/tf-import-test-example

Example for terraform #32146

Primary LanguageHCL

Issue:

Trying to import a value into the state, the following error appears:

╷
│ Error: Invalid for_each argument
│ 
│   on managementhost/main.tf line 34, in data "aws_subnet" "private_subnets":
│   34:   for_each = var.private_subnets
│     ├────────────────
│     │ var.private_subnets is a map of dynamic, known only after apply
│ 
│ The "for_each" map includes keys derived from resource attributes that cannot be determined until apply, and so Terraform cannot determine the full set of keys that will identify the instances of this resource.
│ 
│ When working with unknown values in for_each, it's better to define the map keys statically in your configuration and place apply-time results only in the map values.
│ 
│ Alternatively, you could use the -target planning option to first apply only the resources that the for_each value depends on, and then apply a second time to fully converge.
╵

Test Environment

The stack intends to provide a bare-minimum boilerplate AWS environment with VPC, networking and a management host (jump host, bastion host) for tests, which can easily be deleted and created at will. Alongside, an AWS-managed DNS zone ("Route 53 zone") is managed, with DNS entries e.g. for the management host. As this "zone" resource is very cheap to keep, but needs some effort to configure on the domain above, it is kept beyond the lifecycle of that terrafrom stack.
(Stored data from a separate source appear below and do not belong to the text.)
-- ==== Sys2Proof/Laws/State.lean ====
section
/-! SUPPORT. What each update of State leaves as it was: one lemma for each field it does not write. -/

namespace Sys2Proof.Laws

open Sys2Proof.Machine

/-! ### putLine -/

@[simp] theorem putLine_library (s : State) (id : Nat) (l : Line) : (s.putLine id l).library = s.library := rfl
@[simp] theorem putLine_hides (s : State) (id : Nat) (l : Line) : (s.putLine id l).hides = s.hides := rfl
@[simp] theorem putLine_grid (s : State) (id : Nat) (l : Line) : (s.putLine id l).grid = s.grid := rfl
@[simp] theorem putLine_engine (s : State) (id : Nat) (l : Line) : (s.putLine id l).engine = s.engine := rfl
@[simp] theorem putLine_arbiter (s : State) (id : Nat) (l : Line) : (s.putLine id l).arbiter = s.arbiter := rfl
@[simp] theorem putLine_chans (s : State) (id : Nat) (l : Line) : (s.putLine id l).chans = s.chans := rfl
@[simp] theorem putLine_attn (s : State) (id : Nat) (l : Line) : (s.putLine id l).attn = s.attn := rfl
@[simp] theorem putLine_profile (s : State) (id : Nat) (l : Line) : (s.putLine id l).profile = s.profile := rfl
@[simp] theorem putLine_links (s : State) (id : Nat) (l : Line) : (s.putLine id l).links = s.links := rfl
@[simp] theorem putLine_tape (s : State) (id : Nat) (l : Line) : (s.putLine id l).tape = s.tape := rfl
@[simp] theorem putLine_sent (s : State) (id : Nat) (l : Line) : (s.putLine id l).sent = s.sent := rfl
@[simp] theorem putLine_pending (s : State) (id : Nat) (l : Line) : (s.putLine id l).pending = s.pending := rfl

/-! ### dropLine -/

@[simp] theorem dropLine_library (s : State) (id : Nat) : (s.dropLine id).library = s.library := rfl
@[simp] theorem dropLine_hides (s : State) (id : Nat) : (s.dropLine id).hides = s.hides := rfl
@[simp] theorem dropLine_grid (s : State) (id : Nat) : (s.dropLine id).grid = s.grid := rfl
@[simp] theorem dropLine_engine (s : State) (id : Nat) : (s.dropLine id).engine = s.engine := rfl
@[simp] theorem dropLine_arbiter (s : State) (id : Nat) : (s.dropLine id).arbiter = s.arbiter := rfl
@[simp] theorem dropLine_chans (s : State) (id : Nat) : (s.dropLine id).chans = s.chans := rfl
@[simp] theorem dropLine_attn (s : State) (id : Nat) : (s.dropLine id).attn = s.attn := rfl
@[simp] theorem dropLine_profile (s : State) (id : Nat) : (s.dropLine id).profile = s.profile := rfl
@[simp] theorem dropLine_links (s : State) (id : Nat) : (s.dropLine id).links = s.links := rfl
@[simp] theorem dropLine_tape (s : State) (id : Nat) : (s.dropLine id).tape = s.tape := rfl
@[simp] theorem dropLine_sent (s : State) (id : Nat) : (s.dropLine id).sent = s.sent := rfl
@[simp] theorem dropLine_pending (s : State) (id : Nat) : (s.dropLine id).pending = s.pending := rfl

/-! ### putPiece -/

@[simp] theorem putPiece_book (s : State) (slot : Nat) (p : Piece) : (s.putPiece slot p).book = s.book := rfl
@[simp] theorem putPiece_hides (s : State) (slot : Nat) (p : Piece) : (s.putPiece slot p).hides = s.hides := rfl
@[simp] theorem putPiece_grid (s : State) (slot : Nat) (p : Piece) : (s.putPiece slot p).grid = s.grid := rfl
@[simp] theorem putPiece_engine (s : State) (slot : Nat) (p : Piece) : (s.putPiece slot p).engine = s.engine := rfl
@[simp] theorem putPiece_arbiter (s : State) (slot : Nat) (p : Piece) : (s.putPiece slot p).arbiter = s.arbiter := rfl
@[simp] theorem putPiece_chans (s : State) (slot : Nat) (p : Piece) : (s.putPiece slot p).chans = s.chans := rfl
@[simp] theorem putPiece_attn (s : State) (slot : Nat) (p : Piece) : (s.putPiece slot p).attn = s.attn := rfl
@[simp] theorem putPiece_profile (s : State) (slot : Nat) (p : Piece) : (s.putPiece slot p).profile = s.profile := rfl
@[simp] theorem putPiece_links (s : State) (slot : Nat) (p : Piece) : (s.putPiece slot p).links = s.links := rfl
@[simp] theorem putPiece_tape (s : State) (slot : Nat) (p : Piece) : (s.putPiece slot p).tape = s.tape := rfl
@[simp] theorem putPiece_sent (s : State) (slot : Nat) (p : Piece) : (s.putPiece slot p).sent = s.sent := rfl
@[simp] theorem putPiece_pending (s : State) (slot : Nat) (p : Piece) : (s.putPiece slot p).pending = s.pending := rfl

/-! ### dropPiece -/

@[simp] theorem dropPiece_book (s : State) (slot : Nat) : (s.dropPiece slot).book = s.book := rfl
@[simp] theorem dropPiece_hides (s : State) (slot : Nat) : (s.dropPiece slot).hides = s.hides := rfl
@[simp] theorem dropPiece_grid (s : State) (slot : Nat) : (s.dropPiece slot).grid = s.grid := rfl
@[simp] theorem dropPiece_engine (s : State) (slot : Nat) : (s.dropPiece slot).engine = s.engine := rfl
@[simp] theorem dropPiece_arbiter (s : State) (slot : Nat) : (s.dropPiece slot).arbiter = s.arbiter := rfl
@[simp] theorem dropPiece_chans (s : State) (slot : Nat) : (s.dropPiece slot).chans = s.chans := rfl
@[simp] theorem dropPiece_attn (s : State) (slot : Nat) : (s.dropPiece slot).attn = s.attn := rfl
@[simp] theorem dropPiece_profile (s : State) (slot : Nat) : (s.dropPiece slot).profile = s.profile := rfl
@[simp] theorem dropPiece_links (s : State) (slot : Nat) : (s.dropPiece slot).links = s.links := rfl
@[simp] theorem dropPiece_tape (s : State) (slot : Nat) : (s.dropPiece slot).tape = s.tape := rfl
@[simp] theorem dropPiece_sent (s : State) (slot : Nat) : (s.dropPiece slot).sent = s.sent := rfl
@[simp] theorem dropPiece_pending (s : State) (slot : Nat) : (s.dropPiece slot).pending = s.pending := rfl

/-! ### putHide -/

@[simp] theorem putHide_book (s : State) (slot : Nat) (h : Hide) : (s.putHide slot h).book = s.book := rfl
@[simp] theorem putHide_library (s : State) (slot : Nat) (h : Hide) : (s.putHide slot h).library = s.library := rfl
@[simp] theorem putHide_grid (s : State) (slot : Nat) (h : Hide) : (s.putHide slot h).grid = s.grid := rfl
@[simp] theorem putHide_engine (s : State) (slot : Nat) (h : Hide) : (s.putHide slot h).engine = s.engine := rfl
@[simp] theorem putHide_arbiter (s : State) (slot : Nat) (h : Hide) : (s.putHide slot h).arbiter = s.arbiter := rfl
@[simp] theorem putHide_chans (s : State) (slot : Nat) (h : Hide) : (s.putHide slot h).chans = s.chans := rfl
@[simp] theorem putHide_attn (s : State) (slot : Nat) (h : Hide) : (s.putHide slot h).attn = s.attn := rfl
@[simp] theorem putHide_profile (s : State) (slot : Nat) (h : Hide) : (s.putHide slot h).profile = s.profile := rfl
@[simp] theorem putHide_links (s : State) (slot : Nat) (h : Hide) : (s.putHide slot h).links = s.links := rfl
@[simp] theorem putHide_tape (s : State) (slot : Nat) (h : Hide) : (s.putHide slot h).tape = s.tape := rfl
@[simp] theorem putHide_sent (s : State) (slot : Nat) (h : Hide) : (s.putHide slot h).sent = s.sent := rfl
@[simp] theorem putHide_pending (s : State) (slot : Nat) (h : Hide) : (s.putHide slot h).pending = s.pending := rfl

/-! ### dropHide -/

@[simp] theorem dropHide_book (s : State) (slot : Nat) : (s.dropHide slot).book = s.book := rfl
@[simp] theorem dropHide_library (s : State) (slot : Nat) : (s.dropHide slot).library = s.library := rfl
@[simp] theorem dropHide_grid (s : State) (slot : Nat) : (s.dropHide slot).grid = s.grid := rfl
@[simp] theorem dropHide_engine (s : State) (slot : Nat) : (s.dropHide slot).engine = s.engine := rfl
@[simp] theorem dropHide_arbiter (s : State) (slot : Nat) : (s.dropHide slot).arbiter = s.arbiter := rfl
@[simp] theorem dropHide_chans (s : State) (slot : Nat) : (s.dropHide slot).chans = s.chans := rfl
@[simp] theorem dropHide_attn (s : State) (slot : Nat) : (s.dropHide slot).attn = s.attn := rfl
@[simp] theorem dropHide_profile (s : State) (slot : Nat) : (s.dropHide slot).profile = s.profile := rfl
@[simp] theorem dropHide_links (s : State) (slot : Nat) : (s.dropHide slot).links = s.links := rfl
@[simp] theorem dropHide_tape (s : State) (slot : Nat) : (s.dropHide slot).tape = s.tape := rfl
@[simp] theorem dropHide_sent (s : State) (slot : Nat) : (s.dropHide slot).sent = s.sent := rfl
@[simp] theorem dropHide_pending (s : State) (slot : Nat) : (s.dropHide slot).pending = s.pending := rfl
So before running terraform apply, the ID of that zone is imported into the state, and before terraform destroy, it is removed from the stack.

Environment

Required is access to an AWS account, configured on the local machine for AWS CLI. Also we need the AWS CLI, terraform (1.3.0+) and jq.

Terraform is wrapped in the wrapper script ./terraform, which provides TF variables via environment variables.

Run prepare.sh first. It creates an AWS SSH keypair for the management host and stores it locally. It also creates the AWS S3 bucket for the terraform state. Finally, it creates said Route 53 zone outside of terraform, so it is already here for the import test.

Then, run import-test.sh, which tries to import the Route 53 zone ressource into the state, triggering the error message.

To clean up, run cleanup.sh to remove the keypair from AWS EC2, and local terraform state/provider files. The AWS Route53 zone must be removed manually.